Франческо Де Анджелис. Студент второго курса, кафедра экономики. Известный повсюду как Фрэнк. В следующем месяце баллотируется на пост президента Афро-Карибского общества. Скорее всего, победит. Учился во «второсортной школе-интернате». Информация от того, кто сам учился в «классической средней». Далее: «Его мать итальянка или что-то в этом роде. Отец был, вероятно, каким-то африканским принцем, обычно так бывает».
(В некоторых школах ты «учишься». В Брейтонскую ты «ходишь».)
Третий визит Ли совпал с обедом в честь Международного женского дня. Полезное оправдание, чтобы не встречаться с Родни. На Ли – зеленое платье, а Натали надела фиолетовое, они собрались одновременно и рука об руку отправились в банекетный зал. Явное удовольствие, которое они получали друг от друга, их очевидная близость и легкость в общении друг с другом делали их в паре более привлекательными, чем они даже могли рассчитывать поодиночке, и, прекрасно это понимая, они подчеркивали одинаковые рост и сложение, сихронно маршируя длинными ногами. Когда они добрались до своего стола, у Натали кружилась голова от той власти, которую имеешь в двадцать лет, от того, что она почти свободна от мужчины, который ей наскучил, и от того, что вот-вот начнется обед из более чем двух блюд.
Салат с мускатной дыней и креветками
Куриная грудка в беконе с зеленым горошком и картофелем «Джульетта»
Теплый шоколадный пудинг с ванильным мороженым
Сыр
Кофе, мятная карамель
– Кто это? – спросила Ли Ханвелл.
– Декан, – ответила Натали Блейк и слизнула шоколад с зубов. – Если она закончит разглагольствовать, мы сможем отправиться в бар.
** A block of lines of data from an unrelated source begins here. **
/-! ### The assembler (30_encoding R61 to R64) -/

theorem test_parse_construct : parseLine "CONSTRUCT 0, 0x7FFFFFFF # -> OK".toList =
    some (some (.construct (some 0) 0x7FFFFFFF)) := by decide
theorem test_parse_pseudo :
    parseLine "ABSORBALL".toList = some (some (.absorbAll [])) ∧
      parseLine "ABSORBALL 1, 0x2".toList = some (some (.absorbAll [1, 2])) ∧
      parseLine "FINALIZE".toList = some (some .finalize) ∧ parseLine "RESET".toList = some (some (.reset none)) ∧
      parseLine "  # a comment".toList = some none := by decide
theorem test_parse_errors :
    parseLine "absorb 1".toList = none ∧ parseLine "ABSORB".toList = none ∧ parseLine "ABSORB 1F".toList = none ∧
      parseLine "WMUL 1".toList = none := by decide
theorem test_parse_hex_letters :
    parseLine "HASH 0xDEADBEEF, 0x7fffffff".toList = some (some (.hash 0xDEADBEEF 0x7FFFFFFF)) ∧
      parseLine "ABSORB 0xG".toList = none := by decide
/-- E8 -/
theorem test_assemble_hash :
    assembleWords .w32 (.hash 0xDEADBEEF 0x7FFFFFFF) = some [0x3FFFFFFFEF56DF77D] := by decide
theorem test_assemble_rejects_wide_literal : assemble .w32 (.absorb 0x100000000) = none := by decide
/-- P2.4 and R64 -/
theorem test_assemble_reset_without_seed : assembleWords .w32 (.reset none) = some [0x4] := by decide
/-- P1.6 -/
theorem test_assemble_finalize : assembleWords .w32 .finalize = some [0x3] := by decide
/-- R58: the non-zero ignored field is what the comment shows -/
theorem test_disassemble : disassemble .w32 0x891A2B3C2 = some (.absorb 0x12345678, [1]) := by decide

/-! ### Witnesses: for each statement with hypotheses, a case that meets them all -/

/-- A word that is no valid constant, in the words of the statements. -/
theorem not_run_of_ones {c : Config} {m : Word} (h : validM c m = false) (p : Nat) (hmin : c.pMin ≤ p)
    (hmax : p ≤ c.pMax) : m.toNat ≠ 2 ^ p - 1 := by
  intro hm
  rw [(validM_iff c m).2 ⟨p, hmin, hmax, hm⟩] at h
  cases h

theorem holding_inv {w : Width} {acc m : Word} (hc : (Config.ofWidth w).wf = true)
    (h : Hasher.wf (Config.ofWidth w) { acc := acc, mreg := m } = true) : (holding w acc m).Inv where
  cfg_wf := hc
  hasher_wf := by rintro k ⟨⟩; exact h
  reset_clear := by simp [holding, fresh, State.reset]
  port_wf := by simp [holding, fresh, State.reset]
  delivered_wf := by simp [holding, fresh, State.reset]

/-- The same state with something for the host to do still meets the invariant. -/
theorem inv_with_input {s : State} (h : s.Inv) (evs : List HostEvent) : State.Inv { s with input := evs } :=
  ⟨h.cfg_wf, h.hasher_wf, h.reset_clear, h.port_wf, h.delivered_wf⟩

theorem test_witness_StepKeepsInvariant :
    State.Inv { holding .w32 9 7 with input := [.command 0x42] } ∧
      ∃ t, step { holding .w32 9 7 with input := [.command 0x42] } = .next t :=
  ⟨inv_with_input (holding_inv (by decide) (by decide)) _, _, rfl⟩

theorem test_witness_DecodeInvertsEncode :
    Instr.wf .w32 (.hash 0xFFFFFFFF 0xFFFFFFFF) = true ∧
      Instr.wf .w64 (.construct 0xFFFFFFFFFFFFFFFF 0xFFFFFFFFFFFFFFFF) = true := by decide

theorem test_witness_EveryCommandWordDecodes :
    (0x7FFFFFFFFFFFFFFFF : CmdWord).toNat < 2 ^ (2 * Width.w32.bits + 3) ∧
      ¬ (0x80000000000000000 : CmdWord).toNat < 2 ^ (2 * Width.w32.bits + 3) := by decide

theorem test_witness_DecoderReadsThreeFields :
    (0x7FFFFFFFFFFFFFFFF : CmdWord).toNat < 2 ^ (2 * Width.w32.bits + 3) ∧
      (0x7FFFFFFFFFFFFFFFFFFFFFFFFFFFFFFFF : CmdWord).toNat < 2 ^ (2 * Width.w64.bits + 3) := by decide

/-- One pair of words for each clause: ABSORB, RESET, CURRENT and the two reserved opcodes. -/
theorem test_witness_IgnoredFieldsHaveNoEffect :
    (fieldOp 0x891A2B3C2 = fieldOp 0x91A2B3C2 ∧ (fieldOp 0x891A2B3C2).toNat = 2 ∧
      fieldA .w32 0x891A2B3C2 = fieldA .w32 0x91A2B3C2) ∧
    (fieldOp 0x80000002C = fieldOp 0x2C ∧ (fieldOp 0x80000002C).toNat = 4 ∧
      fieldA .w32 0x80000002C = fieldA .w32 0x2C) ∧
    (fieldOp 0xB = fieldOp 0x3 ∧ (fieldOp 0xB).toNat = 3) ∧
    (fieldOp 0xE = fieldOp 0x6 ∧ (fieldOp 0xE).toNat = 6) ∧ (fieldOp 0xF = fieldOp 0x7 ∧ (fieldOp 0xF).toNat = 7) ∧
    CmdWord.fits .w32 0x891A2B3C2 = true ∧ CmdWord.fits .w32 0x80000002C = true ∧ CmdWord.fits .w32 0xF = true := by
  decide

theorem test_witness_ResponseWordHoldsThreeFields :
    (0xFFFFFFFF : Word).toNat < 2 ^ Width.w32.bits ∧ (0xFFFFFFFFFFFFFFFF : Word).toNat < 2 ^ Width.w64.bits := by decide

theorem test_witness_StepRunsAcceptedCommand :
    ((fresh .w32).offer 0x91A2B3C2).input = [.command 0x91A2B3C2] ∧ ((fresh .w32).offer 0x91A2B3C2).inReset = false ∧
      decode ((fresh .w32).offer 0x91A2B3C2).cfg.width 0x91A2B3C2 = .ok (.absorb 0x12345678) := by decide

theorem test_witness_IdleStepHoldsState :
    State.reset.input = [] ∧ ({ fresh .w64 with input := [.idle] } : State).input = .idle :: [] := by decide

/-- Both clauses: a response waiting, and an empty port. -/
theorem test_witness_HostTakesOldestResponse :
    ({ fresh .w64 with input := [.takeResponse], rspPort := [{ st := .ok, r1 := 0, r0 := 4 }] } : State).rspPort =
        { st := .ok, r1 := 0, r0 := 4 } :: [] ∧
      ({ fresh .w64 with input := [.takeResponse] } : State).rspPort = [] := by decide

theorem test_witness_HardResetClearsTheBlock :
    (∀ e ∈ [HostEvent.command 3, .takeResponse, .idle], e ≠ .assertReset ∧ e ≠ .releaseReset) ∧
      ({ holding .w64 9 7 with input := [.assertReset, .command 3, .takeResponse, .idle, .releaseReset] } : State).input =
        .assertReset :: ([.command 3, .takeResponse, .idle] ++ .releaseReset :: []) := by decide

theorem test_witness_RunNeverStops :
    State.offersFit { fresh .w32 with input := [.command 0x7FFFFFFFFFFFFFFFF, .assertReset, .takeResponse] } := by
  intro cmd h
  have : cmd = 0x7FFFFFFFFFFFFFFFF := by simpa using h
  subst this
  decide

theorem test_witness_ParametersNeverChange : ∃ t, step { fresh .w32 with input := [.assertReset] } = .next t := ⟨_, rfl⟩

/-- The least and the greatest valid exponent of both builds. -/
theorem test_witness_ConstructMakesHasher :
    ((fresh .w64).cfg.pMin ≤ 1 ∧ 1 ≤ (fresh .w64).cfg.pMax ∧ (1 : Word).toNat = 2 ^ 1 - 1) ∧
      ((fresh .w64).cfg.pMin ≤ 63 ∧ 63 ≤ (fresh .w64).cfg.pMax ∧ (0x7FFFFFFFFFFFFFFF : Word).toNat = 2 ^ 63 - 1) ∧
      ((fresh .w32).cfg.pMin ≤ 31 ∧ 31 ≤ (fresh .w32).cfg.pMax ∧ (0x7FFFFFFF : Word).toNat = 2 ^ 31 - 1) := by decide

theorem test_witness_InvalidConstantChangesNothing :
    (∀ p, (holding .w32 9 7).cfg.pMin ≤ p → p ≤ (holding .w32 9 7).cfg.pMax → (0xFFFFFFFF : Word).toNat ≠ 2 ^ p - 1) ∧
      ∀ p, (fresh .w64).cfg.pMin ≤ p → p ≤ (fresh .w64).cfg.pMax → (6 : Word).toNat ≠ 2 ^ p - 1 :=
  ⟨not_run_of_ones (by decide), not_run_of_ones (by decide)⟩

theorem test_witness_AbsorbUpdatesAccumulator : (holding .w32 9 7).hasher = some { acc := 9, mreg := 7 } := by decide
theorem test_witness_CurrentAnswersAccumulator : (holding .w64 9 7).hasher = some { acc := 9, mreg := 7 } := by decide
theorem test_witness_ResetLoadsSeed : (holding .w64 4 0x7FFFFFFF).hasher = some { acc := 4, mreg := 0x7FFFFFFF } := by
  decide

theorem test_witness_HashFoldsProduct :
    (fresh .w64).cfg.pMin ≤ 61 ∧ 61 ≤ (fresh .w64).cfg.pMax ∧ (0x1FFFFFFFFFFFFFFF : Word).toNat = 2 ^ 61 - 1 := by decide

theorem test_witness_ReservedOpcodeIsIllegal :
    ((fresh .w64).offer 0x2B3C000000000000091A6).input = .command 0x2B3C000000000000091A6 :: [] ∧
      ((fresh .w64).offer 0x2B3C000000000000091A6).inReset = false ∧
      (0x2B3C000000000000091A6 : CmdWord).toNat < 2 ^ (2 * (fresh .w64).cfg.width.bits + 3) ∧
      (0x2B3C000000000000091A6 : CmdWord).toNat % 8 = 6 ∧ (0x7 : CmdWord).toNat % 8 = 7 := by decide

theorem test_witness_NoHasherNoInstance : (fresh .w32).valid = false ∧ State.reset.valid = false := by decide

/-- A command for each clause: any, one that is no CONSTRUCT, one that writes nothing. -/
theorem test_witness_CommandsKeepRegisters :
    (∃ t, exec (.construct 2 3) (holding .w32 9 7) = .next t) ∧ (∃ t, exec (.absorb 1) (holding .w32 9 7) = .next t) ∧
      (∃ t, exec .current (holding .w32 9 7) = .next t) ∧ (holding .w32 9 7).valid = true :=
  ⟨⟨_, rfl⟩, ⟨_, rfl⟩, ⟨_, rfl⟩, by decide⟩

theorem test_witness_OnlyHardResetEndsHasher :
    ∃ t, State.Inv { holding .w32 9 7 with input := [.assertReset] } ∧
      step { holding .w32 9 7 with input := [.assertReset] } = .next t ∧
      State.valid { holding .w32 9 7 with input := [.assertReset] } = true ∧ t.valid = false :=
  ⟨_, inv_with_input (holding_inv (by decide) (by decide)) _, rfl, by decide, by decide⟩

/-- P1.0: from no hasher, and from a hasher with another constant. -/
theorem test_witness_OnlyConstructInstallsConstant :
    (∃ t, step ((fresh .w32).offer 0x3FFFFFFF800000001) = .next t ∧ t.hasher = some { acc := 0, mreg := 0x7FFFFFFF } ∧
      ((fresh .w32).offer 0x3FFFFFFF800000001).hasher = none) ∧
    ∃ t, step ((holding .w32 9 7).offer 0x3FFFFFFF800000001) = .next t ∧
      t.hasher = some { acc := 0, mreg := 0x7FFFFFFF } ∧ (7 : Word) ≠ 0x7FFFFFFF :=
  ⟨⟨_, rfl, by decide, by decide⟩, _, rfl, by decide, by decide⟩

theorem test_witness_PureUnitsIgnoreState :
    (fresh .w32).cfg = (holding .w32 9 7).cfg ∧ fresh .w32 ≠ holding .w32 9 7 := by decide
– Нет, я говорю про девицу в конце стола. В цилиндре.
– И что?
– Она японка или китаянка?
– Слушай, я ее не знаю.
– Такая красавица!
Кореянка. В баре она положила цилиндр на стол, и пока Натали Блейк говорила с кем-то другим в их полукабинете, она, Натали Блейк, часто протягивала руку к этому цилиндру и гладила его атласную ленту. За спиной она слышала, как ее добрая подруга Ли Ханвелл разговаривает с кореянкой по имени Элис, смешит ее, а когда Натали подошла к стойке купить выпивку, у нее появилась возможность без помех разглядеть Ли, и она увидела в ней этакого Лотарио старой школы – одна рука на спинке дивана, другая на колене Элис, вдыхает аромат красивой шеи девицы. Натали Блейк видела, как Ли делает так много раз, но только с парнями, и в этом всегда чувствовалось что-то немного шокирующее и извращенное, тогда как сейчас все выглядело естественно. Это заставило Натали задуматься о себе, о своих отношениях с богом в последнее время, о том, были ли у нее с ним вообще отношения. Она не могла заставить себя отвести глаза, а потом подошла к музыкальному автомату и в надежде расслабиться поставила песню «Электрическое расслабление» в исполнении «Трайб коллд квест».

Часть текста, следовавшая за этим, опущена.